Thursday Mar 27, 2014

Why choose Oracle for Advanced Analytics?

If you're an enterprise company, chances are you have your data in an Oracle database. You chose Oracle for it's global reputation at providing the best software products (and now engineered systems) to support your organization. Oracle database is known for stellar performance and scalability, and Oracle delivers world class support.

If your data is already in Oracle Database or moving in that direction, leverage the high performance computing environment of the database to analyze your data. Traditionally it was common practice to move data to separate analytic servers for the explicit purpose of model building. This is no longer necessary nor is it scalable as your organization seeks to deliver value from Big Data. Oracle database now has several state of the art algorithms that execute in a parallel and distributed architecture directly in-database and augmented by custom algorithms in the R statistical programming language. Leveraging Oracle database for Advanced Analytics has benefits including:

  • Eliminates data movement to analytic servers

  • Enables analysis of all data not just samples

  • Puts your database infrastructure to even greater use

  • Eliminates impedance mismatch in the form of model translation when operationalizing models

  • All aspects of modeling and deployment are optionally available via SQL making integration into other IT software

  • Leverage CRAN algorithms directly in the database

Customers such as Stubhub, dunnhumby, CERN OpenLab, Financiera Uno, Turkcell, and others leverage Oracle Advanced Analytics to scale their applications, simplify their analytics architecture, and reduce time to market of predictive models from weeks to hours or even minutes.

Oracle leverages its own advanced analytics products, for example, by using Oracle Advanced Analytics in a wide range of Oracle Applications and internal deployments, ranging from:

  • Human Capital Management with Predictive Workforce to produce employee turnover, performance prediction, and "what if" analysis

  • Customer Relationship Management with Sales Prediction Engine to predict sales opportunities, what to sell, how much, and when

  • Supply Chain Management with Spend Classification to flag non-compliance or anomalies in expense submissions

  • Retail Analytics with Oracle Retail Customer Analytics to perform shopping cart analysis and next best offers

  • Oracle Financial Services Analytic Applications to enable quantitative analysts in credit risk management divisions to author rules/models directly in R

Oracle wants you to be successful with advanced analytics.

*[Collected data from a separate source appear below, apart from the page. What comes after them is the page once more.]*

-- ==== Sys2Proof/Tests/Slice0.lean ====
section
/-! SUPPORT. The model's own tests. Every expected value is the spec's: the formats of R101 for the words,
the vectors of 95_test_vectors.md (named V-…) for the rest. Last come the witnesses: for every
statement with hypotheses, a concrete state and operands that meet them. -/

namespace Sys2Proof.Tests

open Sys2Proof Sys2Proof.Machine

/-! ### Words (R101 to R105) -/

theorem test_refuses_encode_addr : Line.assemble (.encode .sn 256) = none := by decide
theorem test_refuses_query_slot : Line.assemble (.query .meas 32) = none := by decide
theorem test_refuses_transactSn_slot : Line.assemble (.transactSn 32) = none := by decide
theorem test_refuses_transactMeas_slot : Line.assemble (.transactMeas 32) = none := by decide
theorem test_refuses_resultAck_code : Line.assemble (.resultAck 256) = none := by decide
theorem test_refuses_delay_ms : Line.assemble (.delay 16777216) = none := by decide

theorem test_assembles_delay : (Line.assemble (.delay 485)).map encode = some 0x0001E50E := by decide

theorem test_word_encode :
    decode 0b0000000_1_000_00000_00000010_00000001#32 = .ok (.encode .meas 2) := by decide
theorem test_word_verify :
    decode 0b0000000_0_000_00000_00000000_00000010#32 = .ok .verify := by decide
theorem test_word_decode :
    decode 0b0000000_0_000_00000_00000000_00000011#32 = .ok .decode := by decide
theorem test_word_open :
    decode 0b0000000_0_000_00000_00000000_00000100#32 = .ok .openTp := by decide
theorem test_word_close :
    decode 0b0000000_0_000_00000_00000000_00000101#32 = .ok .closeTp := by decide
theorem test_word_send :
    decode 0b0000000_0_000_00000_00000000_00000110#32 = .ok .send := by decide
theorem test_word_recv :
    decode 0b0000000_0_000_00000_00000000_00000111#32 = .ok .recv := by decide
theorem test_word_flush :
    decode 0b0000000_0_000_00000_00000000_00001000#32 = .ok .flush := by decide
theorem test_word_query :
    decode 0b0000000_1_000_10010_00000000_00001001#32 = .ok (.query .meas 18) := by decide
theorem test_word_transactSn :
    decode 0b0000000_0_000_11111_00000000_00001010#32 = .ok (.transactSn 31) := by decide
theorem test_word_transactMeas :
    decode 0b0000000_1_000_00101_00000000_00001010#32 = .ok (.transactMeas 5) := by decide
theorem test_word_scanStart :
    decode 0b0000000_0_000_00000_00000000_00001011#32 = .ok .scanStart := by decide
theorem test_word_shutdown :
    decode 0b0000000_0_000_00000_00000000_00001100#32 = .ok .shutdown := by decide
theorem test_word_resultAck :
    decode 0b0000000_0_000_00000_10000010_00001101#32 = .ok (.resultAck 0x82) := by decide
theorem test_word_delay :
    decode 0b1000000_0_000_00001_11100101_00001110#32 = .ok (.delay 0x8001E5) := by decide

/-- R75: the first byte is bits [7:0]. -/
theorem test_bytes_delay : decodeBytes [0x0E, 0xE5, 0x01, 0x00] = .ok (.delay 485) := by decide
theorem test_bytes_length : decodeBytes [0x0E, 0xE5, 0x01] = .error (.wrongLength 3) := by decide

/-- V-K8, V-K9, and a set bit between the SLOT field and KIND. -/
theorem test_words_refused :
    decode 0x0000000F = .error (.reservedOp 0x0F) ∧ decode 0 = .error (.reservedOp 0) ∧
    decode 0x00000102 = .error (.mustBeZero 0x02) ∧
    decode 0x00200009 = .error (.mustBeZero 0x09) := by decide
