-- ==== Sys2Proof/Syntax.lean ====
section
/-! DEFINITION. Syntax.lean: the 36 commands of 30_encoding.md rule R75 and their operands. Operands stand in the order of
the assembler (rule R82), destination first. -/

namespace Sys2Proof

/-- A register number, 0..15 (30_encoding.md rule R71). -/
abbrev Reg := BitVec 4

/-- Envelope unit number (10_state.md rule R23): `vol` = 0, `menv` = 1. -/
inductive EnvSel where
  | vol
  | menv
deriving DecidableEq, Repr

/-- LFO unit number (10_state.md rule R26): `vib` = 0, `mlfo` = 1. -/
inductive LfoSel where
  | vib
  | mlfo
deriving DecidableEq, Repr

/-- Envelope stages in the order of their codes 0..6 (10_state.md rule R25). Code 7 is never held and has no
constructor (93_implementation_defined.md item I13; log 8). -/
inductive Stage where
  | delay
  | attack
  | hold
  | decay
  | sustain
  | release
  | finished
deriving DecidableEq, Repr

/-- Controller kind (44_modulator.md rule R172): 0 general (SF), 1 MIDI (CC). -/
inductive Kind where
  | sf
  | cc
deriving DecidableEq, Repr

/-- Width of a raw controller value, the `W` bit of `MUPD` (30_encoding.md rule R72): 0 = 7-bit, 1 = 14-bit. -/
inductive RawWidth where
  | w7
  | w14
deriving DecidableEq, Repr

/-- A table of the ROM, the `TBL` sub-field (49_rom_tables.md rule R230): 0 `T_CB`, 1 `T_K`, 2 `T_E`. -/
inductive Table where
  | cb
  | k
  | e
deriving DecidableEq, Repr

/-- The rows of the opcode map (30_encoding.md rule R75). -/
inductive Opcode where
  | nop | cb2r | k2hz | tc2s | ac2hz | joinb | tblrd
  | esetp | esetks | eupd | erel | efin | eget | estg
  | lsetd | lsetf | lupd | lget
  | mcfg | mupd | msum | mget | mmatch | rdacc | geff | rddirty | mrdd
  | li | lif | mov | fadd | fsub | fmul | i2f | f2i | vinit
deriving DecidableEq, Repr

/-- The commands of PSC, one constructor per row of the opcode table. -/
inductive Instr where
  | nop
  | cb2r (rd rs1 : Reg)
  | k2hz (rd rs1 : Reg)
  | tc2s (rd rs1 : Reg)
  | ac2hz (rd rs1 : Reg)
  | joinb (rd rs1 rs2 : Reg)
  | tblrd (rd rs1 : Reg) (tbl : Table)
  | esetp (u : EnvSel) (stg : Stage) (rs1 : Reg)
  | esetks (u : EnvSel) (stg : Stage) (rs1 rs2 rs3 : Reg)
  | eupd (u : EnvSel) (rs1 : Reg)
  | erel (u : EnvSel)
  | efin (u : EnvSel)
  | eget (rd : Reg) (u : EnvSel)
  | estg (rd : Reg) (u : EnvSel)
  | lsetd (u : LfoSel) (rs1 : Reg)
  | lsetf (u : LfoSel) (rs1 : Reg)
  | lupd (u : LfoSel) (rs1 : Reg)
  | lget (rd : Reg) (u : LfoSel)
  | mcfg (slot : BitVec 6) (rs1 : Reg)
  | mupd (kind : Kind) (width : RawWidth) (rs1 rs2 : Reg)
  | msum (gen : BitVec 6)
  | mget (rd : Reg) (slot : BitVec 6)
  | mmatch (kind : Kind) (rd rs1 : Reg) (slot : BitVec 6)
  | rdacc (rd : Reg) (gen : BitVec 6)
  | geff (rd rs1 : Reg) (gen : BitVec 6)
  | rddirty (rd : Reg)
  | mrdd (rd : Reg) (slot : BitVec 6)
  | li (rd : Reg) (imm : BitVec 20)
  | lif (rd : Reg) (imm : BitVec 20)
  | mov (rd rs1 : Reg)
  | fadd (rd rs1 rs2 : Reg)
  | fsub (rd rs1 rs2 : Reg)
  | fmul (rd rs1 rs2 : Reg)
  | i2f (rd rs1 : Reg)
  | f2i (rd rs1 : Reg)
  | vinit
deriving DecidableEq, Repr

/-- Why a command word is illegal: the six cases of 30_encoding.md rule R76, in its order. The machine's response does
not depend on the case (60_exceptions.md rule R242). -/
inductive IllegalCause where
  /-- R76 case 1: the opcode is not in the opcode map. -/
  | unknownOpcode
  /-- R76 case 2: a reserved bit is nonzero. -/
  | reservedBit
  /-- R76 case 3: `U ≥ 2`. -/
  | badUnit
  /-- R76 case 4: `STG` is 6 or 7 in `ESETP`, or not 2 or 3 in `ESETKS`. -/
  | badStage
  /-- R76 case 5: `SLOT ≥ NMOD`. -/
  | badSlot
  /-- R76 case 6: `TBL = 3`. -/
  | badTable
deriving DecidableEq, Repr

end Sys2Proof
end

Working closely with customers to integrate Oracle Advanced Analytics as an integral process of their analytics strategy, customers are able to put their advanced analytics into production much faster.

Thursday Mar 20, 2014

ROracle 1-1.11 released - binaries for Windows and other platforms available on OTN

We are pleased to announce the latest update of the open source ROracle package, version 1-1.11, with enhancements and bug fixes. ROracle provides high performance and scalable interaction from R with Oracle Database. In addition to availability on CRAN, ROracle binaries specific to Windows and other platforms can be downloaded from the Oracle Technology Network. Users of ROracle, please take our brief survey. We want to hear from you!

Latest enhancements in version 1-1.11 of ROracle:

• Performance enhancements for RAW data types and large result sets
• Ability to cache the result set in memory to reduce memory consumption on successive reads
• Added session mode to connect as SYSDBA or using external authentication
• bug 17383542: Enhanced dbWritetable() & dbRemoveTable() to work on global schema

Users of ROracle are quite pleased with the performance and functionality:

"In my position as a quantitative researcher, I regularly analyze database data up to a gigabyte in size on client-side R engines. I switched to ROracle from RJDBC because the performance of ROracle is vastly superior, especially when writing large tables. I've also come to depend on ROracle for transactional support, pulling data to my R client, and general scalability. I have been very satisfied with the support from Oracle -- their response has been prompt, friendly and knowledgeable."

           -- Antonio Daggett, Quantitative Researcher in Finance Industry

"Having used ROracle for over a year now with our Oracle Database data, I've come to rely on ROracle for high performance read/write of large data sets (greater than 100 GB), and SQL execution with transactional support for building predictive models in R. We tried RODBC but found ROracle to be faster, much more stable, and scalable."

           -- Dr. Robert Musk, Senior Forest Biometrician, Forestry Tasmania

See the ROracle NEWS for the complete list of updates.

We encourage ROracle users to post questions and provide feedback on the Oracle R Technology Forum.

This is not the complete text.